- Required work -
Output exactly the lines below, starting with the line that has "theorem storageEvents : Obligations.StorageEvents" and going on through the line that has "fun dual fresh more", both included, and no other lines.

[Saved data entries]
Start of Block
theorem State.written_afterDone {n : Nat} (h : n < (s.chan c).svc.targets.length) :
    (((s.afterDone c r n).chan c).svc.target n).written = some (s.ckptWritten c r n) := by
  rw [State.afterDone, State.svc_targetDone, State.chan_noteWritten]
  exact congrArg Target.written (Services.target_modTarget _ h _)

theorem State.ckpt_afterDone_of_more {n : Nat} (more : r.targets.erase n ≠ []) :
    ((s.afterDone c r n).chan c).svc.ckpt = some { r with targets := r.targets.erase n } :=
  State.ckpt_targetDone_of_more more

variable {n : Nat} (last : r.targets.erase n = [])
include last

theorem State.afterDone_of_last_of_idle {e : Ckpt} (writing : (s.store c).writing = some e) (idle : (s.chan c).svc.ckptWaiting = false) :
    ((s.afterDone c r n).chan c).svc.ckpt = none ∧ (s.afterDone c r n).holdsCkpt c e ((s.chan c).finalState e) := by
  have idle' : ((s.noteWritten c r n).chan c).svc.ckptWaiting = false := by rw [State.chan_noteWritten]; exact idle
  obtain ⟨gone, x, mem, step, wver, state⟩ :=
    State.targetDone_of_last_of_idle (r := { r with targets := r.targets.erase n }) last idle' (State.writing_noteWritten writing r n)
  refine ⟨gone, x, mem, step, wver, ?_⟩
  rw [state, State.chan_noteWritten]
  rfl

theorem State.afterDone_of_last_of_waiting (waits : (s.chan c).svc.ckptWaiting = true) :
    (s.afterDone c r n).writesNext c (s.chan c) := by
  have waits' : ((s.noteWritten c r n).chan c).svc.ckptWaiting = true := by rw [State.chan_noteWritten]; exact waits
  obtain ⟨r', run, version, rest⟩ := State.targetDone_of_last_of_waiting (r := { r with targets := r.targets.erase n }) last waits'
  refine ⟨r', run, ?_, rest⟩
  rw [version, State.chan_noteWritten]

end

/-! ### CHECKPOINT_TARGET_FAIL -/

section
variable {r : CkptRun} {n : Nat}

/-- The state in which a target's failure has been logged. -/
def State.loggedFail (s : State) (c : ChanId) (n : Nat) : State := (s.failTarget c n).firmwareError c .ckptTarget .S 9 n anyDetail

theorem State.loggedFail_logged : (s.failTarget c n).Logged c (s.loggedFail c n) :=
  State.firmwareError_logged_of_outside _ c rfl 9 n anyDetail

theorem State.chan_failTarget : (s.failTarget c n).chan c = { s.chan c with svc := (s.chan c).svc.failed n } := State.chan_setChan_self s c _

theorem State.chan_loggedFail : (s.loggedFail c n).chan c =
    { s.chan c with svc := (s.chan c).svc.failed n, err := ((s.loggedFail c n).chan c).err } := by
  have same := State.loggedFail_logged (s := s) (c := c) (n := n) |>.chan
  rw [State.chan_failTarget] at same
  exact same

theorem State.chan_loggedFail_ne {d : ChanId} (h : d ≠ c) : (s.loggedFail c n).chan d = s.chan d := by
  rw [State.loggedFail_logged.others d h, State.failTarget, State.chan_setChan_ne _ _ h]

theorem State.store_loggedFail : (s.loggedFail c n).store c = s.store c := State.loggedFail_logged.store c

/-- The state after the failure of a target of a dual checkpoint. -/
def State.afterFail (s : State) (c : ChanId) (r : CkptRun) (n : Nat) : State :=
  (s.loggedFail c n).targetDone c { r with targets := r.targets.erase n, failed := [n] }

theorem State.chan_afterFail_ne {d : ChanId} (h : d ≠ c) : (s.afterFail c r n).chan d = s.chan d := by
  rw [State.afterFail, State.chan_targetDone_ne h, State.chan_loggedFail_ne h]

/-- The connection is lost and its queue pair free (13 R333, R335). -/
theorem State.lost_afterFail : ((s.afterFail c r n).chan c).svc.qps = ((s.chan c).svc.failed n).qps
    ∧ ((s.afterFail c r n).chan c).svc.targets = ((s.chan c).svc.failed n).targets := by
  rw [State.afterFail, State.svc_targetDone, State.chan_loggedFail]
  exact ⟨rfl, rfl⟩

theorem State.ckpt_afterFail_of_more (more : r.targets.erase n ≠ []) :
    ((s.afterFail c r n).chan c).svc.ckpt = some { r with targets := r.targets.erase n, failed := [n] } :=
  State.ckpt_targetDone_of_more more

theorem State.afterFail_of_last_of_idle (last : r.targets.erase n = []) {e : Ckpt} (writing : (s.store c).writing = some e)
    (idle : (s.chan c).svc.ckptWaiting = false) :
    ((s.afterFail c r n).chan c).svc.ckpt = none ∧ (s.afterFail c r n).holdsCkpt c e ((s.chan c).finalState e) := by
  have idle' : ((s.loggedFail c n).chan c).svc.ckptWaiting = false := by rw [State.chan_loggedFail]; exact idle
  have writing' : ((s.loggedFail c n).store c).writing = some e := by rw [State.store_loggedFail]; exact writing
  obtain ⟨gone, x, mem, step, wver, state⟩ :=
    State.targetDone_of_last_of_idle (r := { r with targets := r.targets.erase n, failed := [n] }) last idle' writing'
  refine ⟨gone, x, mem, step, wver, ?_⟩
  rw [state, State.chan_loggedFail]
  rfl

/-- The state in which a checkpoint has been abandoned. -/
def State.abandoned (s : State) (c : ChanId) (n : Nat) : State :=
  ((s.failTarget c n).modStore c (fun t => t.modCkpt (fun (x : Ckpt) => { x with state := 5 }))).modChan c Channel.dropCkpt

theorem State.chan_abandoned : (s.abandoned c n).chan c = { s.chan c with svc := (s.chan c).svc.failed n }.dropCkpt := by
  rw [State.abandoned, State.chan_modChan_self, State.chan_modStore, State.chan_failTarget]

theorem State.chan_abandoned_ne {d : ChanId} (h : d ≠ c) : (s.abandoned c n).chan d = s.chan d := by
  rw [State.abandoned, State.chan_modChan_ne _ _ h, State.chan_modStore, State.failTarget, State.chan_setChan_ne _ _ h]

theorem State.mem_abandoned {e : Ckpt} (writing : (s.store c).writing = some e) :
    { e with state := 5 } ∈ ((s.abandoned c n).store c).ckpts := by
  rw [State.abandoned, State.store_modChan, State.store_modStore_self]
  exact ChanStore.mem_modCkpt writing _

/-- A checkpoint that cannot go on is abandoned, with a class J error (13 R342). -/
theorem State.targetFail_abandons (run : (s.chan c).svc.ckpt = some r) (on : r.targets.contains n = true)
    (only : r.mode ≠ 2 ∨ r.failed ≠ []) (idle : (s.chan c).svc.ckptWaiting = false) {e : Ckpt} (writing : (s.store c).writing = some e) :
    (∀ d, d ≠ c → (s.targetFail c n).chan d = s.chan d)
      ∧ ((s.targetFail c n).chan c).svc.ckpt = none ∧ (s.targetFail c n).holdsCkpt c e 5 := by
  have free : ((s.abandoned c n).chan c).svc.ckpt = none := by rw [State.chan_abandoned, Channel.svc_dropCkpt]
  have idle' : ((s.abandoned c n).chan c).svc.ckptWaiting = false := by
    rw [State.chan_abandoned, Channel.svc_dropCkpt]
    exact idle
  have spares := (s.abandoned c n).firmwareError_spares_of_job c .ckptFail 9 n anyDetail
  have counted := (s.abandoned c n).logError_counted_of_job c
    (x := { cause := .ckptFail, cls := .J, unit := 9, uidx := n, detail := anyDetail }) rfl rfl 0
  have ends : s.targetFail c n = (s.abandoned c n).firmwareError c .ckptFail .J 9 n anyDetail := by
    rw [State.targetFail_of_only run on only]
    refine State.ckptNext_of_idle ?_
    show (((s.abandoned c n).firmwareError c .ckptFail .J 9 n anyDetail).chan c).svc.ckptWaiting = false
    rw [spares.svc free]
    exact idle'
  rw [ends]
  refine ⟨fun d hd => ?_, ?_, _, spares.ended _ (State.mem_abandoned writing) ?_ ?_, rfl, rfl, rfl⟩
  · exact (counted.others d hd).trans (State.chan_abandoned_ne hd)
  · rw [spares.svc free, free]
  · simp
  · simp

end

/-! ### All storage events -/

theorem exec_checkpointTargetFail (t : Fin 4) : exec (.checkpointTargetFail c t) s = .next (s.targetFail c t.val) := rfl

end

/-- Settles O51: shards and reconnections act as their equations say; a checkpoint ends with its last target, done or failed. -/
theorem storageEvents : Obligations.StorageEvents := by
  intro s c
  dsimp only
  refine ⟨exec_shardFetch_of_idle, fun n => exec_shardFetch_of_next, fun o => ⟨exec_shardResident_of_idle, exec_shardResident_of_none,
    fun bytes lands opened => ?_⟩, fun t ok => ⟨exec_targetReconnect_of_idle, fun tries connects pool => ?_, fun tries fails => ?_⟩,
    fun t => ⟨fun idle => ⟨exec_checkpointDone_of_idle (.inl idle), ?_⟩, fun r e run on writing => ⟨fun down => ?_, fun up => ?_,
      fun dual fresh more => ?_, fun dual fresh last idle => ?_, fun only idle => ?_⟩⟩⟩
  · exact ⟨_, exec_shardResident_of_some lands opened, Channel.withShard_of_unmapped, Channel.wrote_withShard⟩
  · rw [exec_targetReconnect_of_tried tries, if_pos (by rw [connects, Bool.true_and, decide_eq_true_eq]; exact pool)]
  · rw [exec_targetReconnect_of_tried tries]
    refine if_neg fun h => ?_
    rw [Bool.and_eq_true, decide_eq_true_eq] at h
    rcases fails with refused | full
    · exact Bool.false_ne_true (refused.symm.trans h.1)
    · exact absurd h.2 (Nat.not_lt.mpr full)
  · rw [exec_checkpointTargetFail, State.targetFail_of_idle idle]
  · exact exec_checkpointDone_of_idle (.inr down)
  · refine ⟨_, exec_checkpointDone_of_run run on up, fun d => State.chan_afterDone_ne t.val, State.written_afterDone,
      State.ckpt_afterDone_of_more, fun last => State.afterDone_of_last_of_idle last writing, State.afterDone_of_last_of_waiting⟩
  · exact ⟨_, congrArg Host.Outcome.next (State.targetFail_of_dual run on ⟨dual, fresh⟩), fun d => State.chan_afterFail_ne,
      State.ckpt_afterFail_of_more more, State.lost_afterFail⟩
  · obtain ⟨gone, entry⟩ := State.afterFail_of_last_of_idle (n := t.val) last writing idle
    exact ⟨_, congrArg Host.Outcome.next (State.targetFail_of_dual run on ⟨dual, fresh⟩), fun d => State.chan_afterFail_ne,
      gone, entry, State.lost_afterFail⟩
  · exact ⟨_, exec_checkpointTargetFail t, State.targetFail_abandons run on only idle writing⟩

end Sys2Proof.Machine
end

section
/-! SUPPORT. What running the weight-copy tiles of a score again can change (08 R216; 13 R343). -/

namespace Sys2Proof.Machine

open Sys2Proof

/-! ### The relation -/

/-- Between two channels tiles have read, computed and written: memory, Reeds, errors, what the Tuner sees, tags and the rungs recorded may
differ, and nothing else. -/
structure Channel.Copies (k k' : Channel) : Prop where
  frame : k' = { k with
    mem := k'.mem, reeds := k'.reeds, err := k'.err, tun := k'.tun, tokens := k'.tokens, flights := k'.flights, verRungs := k'.verRungs }

namespace Channel.Copies

variable {a b c k k' : Channel}

theorem refl (k : Channel) : k.Copies k := ⟨rfl⟩

theorem trans (h : a.Copies b) (h' : b.Copies c) : a.Copies c where
  frame := h'.frame.trans (congrArg (fun (k : Channel) => { k with
    mem := c.mem, reeds := c.reeds, err := c.err, tun := c.tun, tokens := c.tokens, flights := c.flights, verRungs := c.verRungs }) h.frame)

theorem of_valveWorks {r : ReedId} (h : k.ValveWorks r k') : k.Copies k' where
  frame := by
    have data := h.frame
    rw [Channel.dataFrame] at data
    rw [data]

theorem ite {α : Type} (g : α → Channel) {p : Prop} [Decidable p] {x y : α} (hx : k.Copies (g x)) (hy : k.Copies (g y)) :
    k.Copies (g (if p then x else y)) := by
  split <;> assumption

theorem pick {p : Prop} [Decidable p] {x y : Channel} (hx : k.Copies x) (hy : k.Copies y) : k.Copies (if p then x else y) := by
  split <;> assumption

theorem foldl {α β : Type} {g : α → Channel} {f : α → β → α} (hf : ∀ x y, (g x).Copies (g (f x y))) (l : List β) (x : α) :
    (g x).Copies (g (l.foldl f x)) :=
  foldl_keeps (P := fun y => (g x).Copies (g y)) (fun y z hy => hy.trans (hf y z)) l (.refl _)

theorem score (h : k.Copies k') : k'.score = k.score := (congrArg Channel.score h.frame :)

/-- A copy made for another version than CUR. -/
theorem atVersion {v : Nat} (h : ({ k with ver := { k.ver with cur := v } } : Channel).Copies k') :
    k.Copies { k' with ver := { k'.ver with cur := k.ver.cur } } :=
  ⟨(congrArg (fun (x : Channel) => { x with ver := { x.ver with cur := k.ver.cur } }) h.frame :)⟩

end Channel.Copies

/-! ### Reads of a tile's operand -/

section
variable (k : Channel) (r : ReedId)

theorem Channel.readBytes_copies (unit uidx space addr n : Nat) : k.Copies (k.readBytes unit uidx r space addr n).2 := by
  have fault : k.Copies (k.addrFault unit uidx addr) := ⟨rfl⟩
  have found : k.Copies ({ k with mem := (k.mem.load space addr n).2 } : Channel) := ⟨rfl⟩
  unfold Channel.readBytes
  split
  · exact .ite Prod.snd (.refl k) fault
  · exact .ite Prod.snd (found.trans (.of_valveWorks (Channel.frameErrors_valveWorks _ r))) fault

theorem Channel.readError_copies (unit uidx : Nat) (done : List Redo) (x : Redo) (cause : Cause) (cls : ErrClass) (detail : Nat) :
    k.Copies (k.readError unit uidx r done x cause cls detail).2 := by
  have count : k.Copies (if cause = .parity ∧ 3 ≤ x.space then
      k.modReed r (fun y => { y with cnt := { y.cnt with parErr := sat32 y.cnt.parErr 1 } }) else k) := .pick ⟨rfl⟩ (.refl k)
  unfold Channel.readError
  exact .ite Prod.snd (count.trans ⟨rfl⟩) (count.trans ⟨rfl⟩)

theorem Channel.readChord_copies (unit uidx : Nat) (t : TensorDesc) (i : Nat) (done : List Redo) :
    k.Copies (k.readChord unit uidx r t i done).2 := by
  have read := k.readBytes_copies r unit uidx t.space (Score.chordAddr t i) (Score.chordSize t)
  have crc : ∀ (k : Channel) (p : Prop) [Decidable p] cls, k.Copies (if p then k.countCrc cls else k) := fun _ _ _ _ =>
    .pick ⟨rfl⟩ (.refl _)
  unfold Channel.readChord
  exact .ite Prod.snd read (.ite Prod.snd read ((read.trans (crc _ _ _)).trans (Channel.readError_copies _ r _ _ _ _ _ _ _)))

theorem Channel.window_copies (unit uidx : Nat) (done : List Redo) (ts : XNum) (ix : Nat) (want : Option Nat) (r0 c0 nr nc : Nat) :
    k.Copies (k.window unit uidx r done ts ix want r0 c0 nr nc).2 := by
  let chan : List (Option (List XNum)) × Window × Channel → Channel := fun a => a.2.2
  unfold Channel.window
  refine .foldl (g := chan) (fun a p => ?_) _ ([], {}, k)
  have read := fun t n => Channel.readChord_copies a.2.2 r unit uidx t n done
  exact .ite chan (.refl _) (.ite chan (.ite chan (read _ _) (read _ _)) (.refl _))

/-! ### Tags and the ends of a pass -/

theorem Channel.tagTile_copies (h : HoldCause) : k.Copies (k.tagTile r h) := by
  have token : ∀ (k : Channel) t, k.Copies (k.tagToken t h) := fun _ t => by cases t <;> exact ⟨rfl⟩
  unfold Channel.tagTile
  split
  · unfold Channel.tagEntry
    split
    · exact .refl k
    · refine .pick (.refl k) (.trans ?_ (token _ _))
      exact ⟨rfl⟩
  · exact .refl k

theorem Channel.modReed_copies (f : Reed → Reed) : k.Copies (k.modReed r f) := ⟨rfl⟩

theorem Channel.modTile_copies (f : TileRun → TileRun) : k.Copies (k.modTile r f) := k.modReed_copies r _

theorem Channel.failTile_copies (e : RawErr) : k.Copies (k.failTile r e) := ⟨rfl⟩

theorem Channel.countTile_copies (t : TileRun) (c : ReedCnt) : k.Copies (k.countTile r t c) := ⟨rfl⟩
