-- ==== Sys2Proof/Word.lean ====
section
/-! DEFINITION. The types of the values the block handles (00_scope.md R7, R8).
Bytes, 16-bit CRC values and the 32-bit command word are bits; lengths and lane indices are natural
numbers, because R8 says that length arithmetic is on unbounded natural numbers. -/

namespace Sys2Proof

/-- One byte; bit 7 is its most significant bit (R7). -/
abbrev Byte := BitVec 8

/-- A 16-bit CRC value (R6 CRC_WIDTH, R7). -/
abbrev Word16 := BitVec 16

/-- A command word, delivered to the block whole; no byte order applies to it (R45, R60). -/
abbrev CmdWord := BitVec 32

/-- A lane array: a fixed number of byte lanes, lane `i` being `L[i]` (R8, R41). -/
abbrev Lanes (n : Nat) := Vector Byte n

end Sys2Proof
end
End of Block
- Completed exercise -
theorem storageEvents : Obligations.StorageEvents := by
  intro s c
  dsimp only
  refine ⟨exec_shardFetch_of_idle, fun n => exec_shardFetch_of_next, fun o => ⟨exec_shardResident_of_idle, exec_shardResident_of_none,
    fun bytes lands opened => ?_⟩, fun t ok => ⟨exec_targetReconnect_of_idle, fun tries connects pool => ?_, fun tries fails => ?_⟩,
    fun t => ⟨fun idle => ⟨exec_checkpointDone_of_idle (.inl idle), ?_⟩, fun r e run on writing => ⟨fun down => ?_, fun up => ?_,
      fun dual fresh more => ?_, fun dual fresh last idle => ?_, fun only idle => ?_⟩⟩⟩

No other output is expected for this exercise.